From Markdown to JATS XML in one Step

The Journal Article Tag Suite (JATS) is a NISO standard that defines a set of XML elements and attributes for tagging journal articles. JATS is not only used for fulltext content at PubMed Central (and JATS has evolved from the NLM Archiving and Interchange Tag Suite originally developed for PubMed Central), but is also increasinly used by publishers.

For many publishers the version of record of an article is stored in XML, and other formats (currently HTML, PDF and increasingly ePub) are generated from this XML. Unfortunately the process of converting author-submitted manuscripts into JATS-compliant XML is time-consuming and costly, and this is a problem in particular for small publishers.

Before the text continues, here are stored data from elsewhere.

theorem State.safeState_only
    (h : Only P s t) (b : FBlk) (k : Nat) (hF : FaultMay P) :
    Only P s (t.safeState b k) := by
  have k1 : Only P s (t.forEach allPorts (fun t n => (if (t.port n).demand then t.demandFall n else t).fbiHiZ n)) :=
      by
    refine h.forEach _ _ (fun u n hu => ?_)
    refine State.fbiHiZ_only ?_ _ hF.outs (hF.port _)
    refine Only.ite ?_ hu
    refine State.demandFall_only ?_ _ hF.edgeDue hF.freeCtr hF.outs hF.port hF.lds_chg0_p00_p31 hF.lds_chg1_p32_p47
        (hF.lds_rsum_hbused _) (hF.lds_rsum_idvalid _) (hF.lds_rsum_profile _) (hF.lds_rsum_result _)
        (hF.lds_rsum_state _) hF.pkm_fence_fallback hF.pkm_freests_was hF.pkm_gcnt0_free hF.pkm_gcnt0_queued
        hF.pkm_gcnt1_inflight hF.pkm_gcnt2_poolfree hF.pkm_iqptr_rptr (hF.prt_altmux_active _) hF.prt_altmux_qbusy
        hF.prt_altmux_qhold (hF.prt_fusevt_pgoff _) (hF.prt_fussts_fold _) (hF.prt_fussts_gateon _)
        (hF.prt_fussts_limit _) (hF.prt_fussts_pg _) (hF.prt_hubsts_connection _) (hF.prt_hubsts_enable _)
        (hF.prt_hubsts_highspd _) (hF.prt_hubsts_lowspd _) (hF.prt_hubsts_power _) (hF.prt_hubsts_reset _)
        (hF.prt_hubsts_state _) (hF.prt_hubsts_suspend _) (hF.prt_hubsts_test _) (hF.prt_mtrcnt_datahit _)
        (hF.prt_mtrcnt_nakhit _) (hF.prt_mtrsts_stranded _) (hF.prt_mtrsts_withdrawn _) (hF.prt_pdsts_altmode _)
        (hF.prt_pdsts_evt _) (hF.prt_pdsts_explicit _) (hF.prt_pdsts_objpos _) (hF.prt_pdsts_opcurr _)
        (hF.prt_pdsts_pwrrole _) (hF.prt_pdsts_vcsrc _) (hF.prt_pdsts_vsel _) (hF.prt_qsts_stopped _)
        (hF.prt_tcevt_wetout _) (hF.prt_tcsts_moistok _) (hF.prt_tcsts_orient _) (hF.prt_tcsts_tcstate _)
        (hF.prt_tcsts_wet _) (hF.prt_tcsts_wetgnd _) (hF.prt_tcsts_wetpin _) (hF.prt_tcsts_wetvbus _) (hF.prt_vconn_on
        _) (hF.pwr_pallow_shed _) (hF.pwr_pallow_wait _) (hF.pwr_pbook_commit _) (hF.pwr_pbook_contract _)
        hF.pwr_qbook_commit hF.pwr_qbook_contract hF.pwr_totcom_commit hF.pwr_totcon_contract hF.swx_cnta_stale
        hF.swx_cntb_rlywd hF.sw hF.up
    exact hu
  have k2 := k1.forEach (List.range 4) (fun t u => t.detachPers u) (fun u n hu => by
    refine State.detachPers_only ?_ _ hF.edgeDue hF.freeCtr (hF.mb _) hF.outs hF.port hF.boot_updsts_busy
        hF.boot_updsts_owner hF.boot_updsts_session hF.lds_chg0_p00_p31 hF.lds_chg1_p32_p47 hF.lds_rsum_hbused
        hF.lds_rsum_idvalid hF.lds_rsum_profile hF.lds_rsum_result hF.lds_rsum_state hF.mbx_bulk_held
        hF.mbx_bulk_holder (hF.mbx_ctrl_busy _) (hF.mbx_ctrl_valid _) hF.pkm_fence_fallback hF.pkm_freests_was
        hF.pkm_gcnt0_free hF.pkm_gcnt0_queued hF.pkm_gcnt1_inflight hF.pkm_gcnt2_poolfree hF.pkm_iqptr_rptr
        hF.prt_altmux_active hF.prt_altmux_qbusy hF.prt_altmux_qhold hF.prt_fusevt_pgoff hF.prt_fussts_fold
        hF.prt_fussts_gateon hF.prt_fussts_limit hF.prt_fussts_pg hF.prt_hubsts_connection hF.prt_hubsts_enable
        hF.prt_hubsts_highspd hF.prt_hubsts_lowspd hF.prt_hubsts_power hF.prt_hubsts_reset hF.prt_hubsts_state
        hF.prt_hubsts_suspend hF.prt_hubsts_test hF.prt_mtrcnt_datahit hF.prt_mtrcnt_nakhit hF.prt_mtrsts_stranded
        hF.prt_mtrsts_withdrawn hF.prt_pdsts_altmode hF.prt_pdsts_evt hF.prt_pdsts_explicit hF.prt_pdsts_objpos
        hF.prt_pdsts_opcurr hF.prt_pdsts_pwrrole hF.prt_pdsts_vcsrc hF.prt_pdsts_vsel hF.prt_qsts_stopped
        hF.prt_tcevt_oos hF.prt_tcevt_wetout hF.prt_tcsts_moistok hF.prt_tcsts_oos hF.prt_tcsts_orient
        hF.prt_tcsts_rpadv hF.prt_tcsts_tcstate hF.prt_tcsts_wet hF.prt_tcsts_wetgnd hF.prt_tcsts_wetpin
        hF.prt_tcsts_wetvbus hF.prt_vconn_on hF.pwr_pallow_shed hF.pwr_pallow_wait hF.pwr_pbook_commit
        hF.pwr_pbook_contract hF.pwr_qbook_commit hF.pwr_qbook_contract hF.pwr_totcom_commit hF.pwr_totcon_contract
        hF.swx_cnta_stale hF.swx_cntb_rlywd (hF.ups_cnt0_abortcnt _) (hF.ups_evt_ctlabort _) (hF.ups_sts_addr _)
        (hF.ups_sts_altset _) (hF.ups_sts_devstate _) (hF.ups_sts_hs _) (hF.ups_sts_pullup _) (hF.ups_sts_rwakeen _)
        (hF.ups_sts_staged _) (hF.ups_sts_susp _) hF.sw hF.up hF.upd
    exact hu)
  have k3 := k2.foldl FBlk.all (fun t c =>
      if c ≠ b ∧ (t.rd (FLT.FLTTIMERS.STATE c) = 1 ∨ t.rd (FLT.FLTTIMERS.STATE c) = 2) then
        t.wr (FLT.FLTTIMERS.STATE c) 0 else t)
    (fun u c hu => Only.ite (hu.wr _ _ (hF.flt_flttimers_state c)) hu)
  have k4 := k3.forEach (List.range 11) (fun t e => t.engineStop e) (fun u n hu => by
    refine State.engineStop_only ?_ _ hF.icuTimer hF.icu_src_sts_insvc (hF.icu_tstat_held _) (hF.icu_tstat_insvc _)
        (hF.icu_tstat_line _) (hF.icu_tstat_orderr _) (hF.sec_evt_events _) (hF.sec_evt_events _) (hF.sec_sts_pcrun _)
        (hF.sec_sts_serun _) hF.stopped
    exact hu)
  unfold State.safeState
  extract_lets s1 s2 s3
  refine State.journal_only ?_ _ _ _ _ _ _ hF.boot hF.flash hF.freeCtr hF.outs hF.boot_jseq_jseq hF.retain
  exact Only.setSafe k4 true hF.safe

In a recent blog post (The Grammar of Scholarly Communication) I argued that publishers should accept manuscripts in any reasonable file format, including Microsoft Word, Open Office, LaTeX, Markdown, HTML and PDF. Readers of this blog know that I am a big fan of markdown for scholarly documents, but I am of course well aware that at the end of the day these documents have to be converted into JATS.

As a small step towards that goal I have today released the first public version of pandoc-jats, a custom writer for Pandoc that converts markdown documents into JATS XML with a single command, e.g.

pandoc -f example.md --filter pandoc-citeproc --bibliography=example.bib --csl=apa.csl -t JATS.lua -o example.xml

Please see the pandoc-jats Github repository for more detailed information, but using this custom writer is as simple as downloading a single JATS.luafile. The big challenge is of course to make this custom writer work with as many documents as possible, and that will be my job the next few weeks. Two example JATS documents are below (both markdown versions of scholarly articles and posted on this blog as HTML):

Both JATS files were validated against the JATS DTD and XSD and showed no errors with the NLM XML StyleChecker - using the excellent jats-conversion conversion and validation tools written by Alf Eaton. Markdown is actually a nice file format to convert to XML - in contrast to HTML authors can’t for example put closing tags at the wrong places. And a Pandoc custom writer written in the Lua scripting language is an interesting alternative to XSLT transformations, the more common way to create JATS XML. The custom writer has not been tested with other Pandoc input formats besides markdown, of particular interest are of course HTML and LaTeX - Microsoft Word .docx is unfortunately only a Pandoc output format.

This is the first public release and there is of course a lot of room for improvement. Many elements and attributes are not yet supported - although ORCID author identifiers are of course included. Please help me improve this tool using the Github Issue Tracker.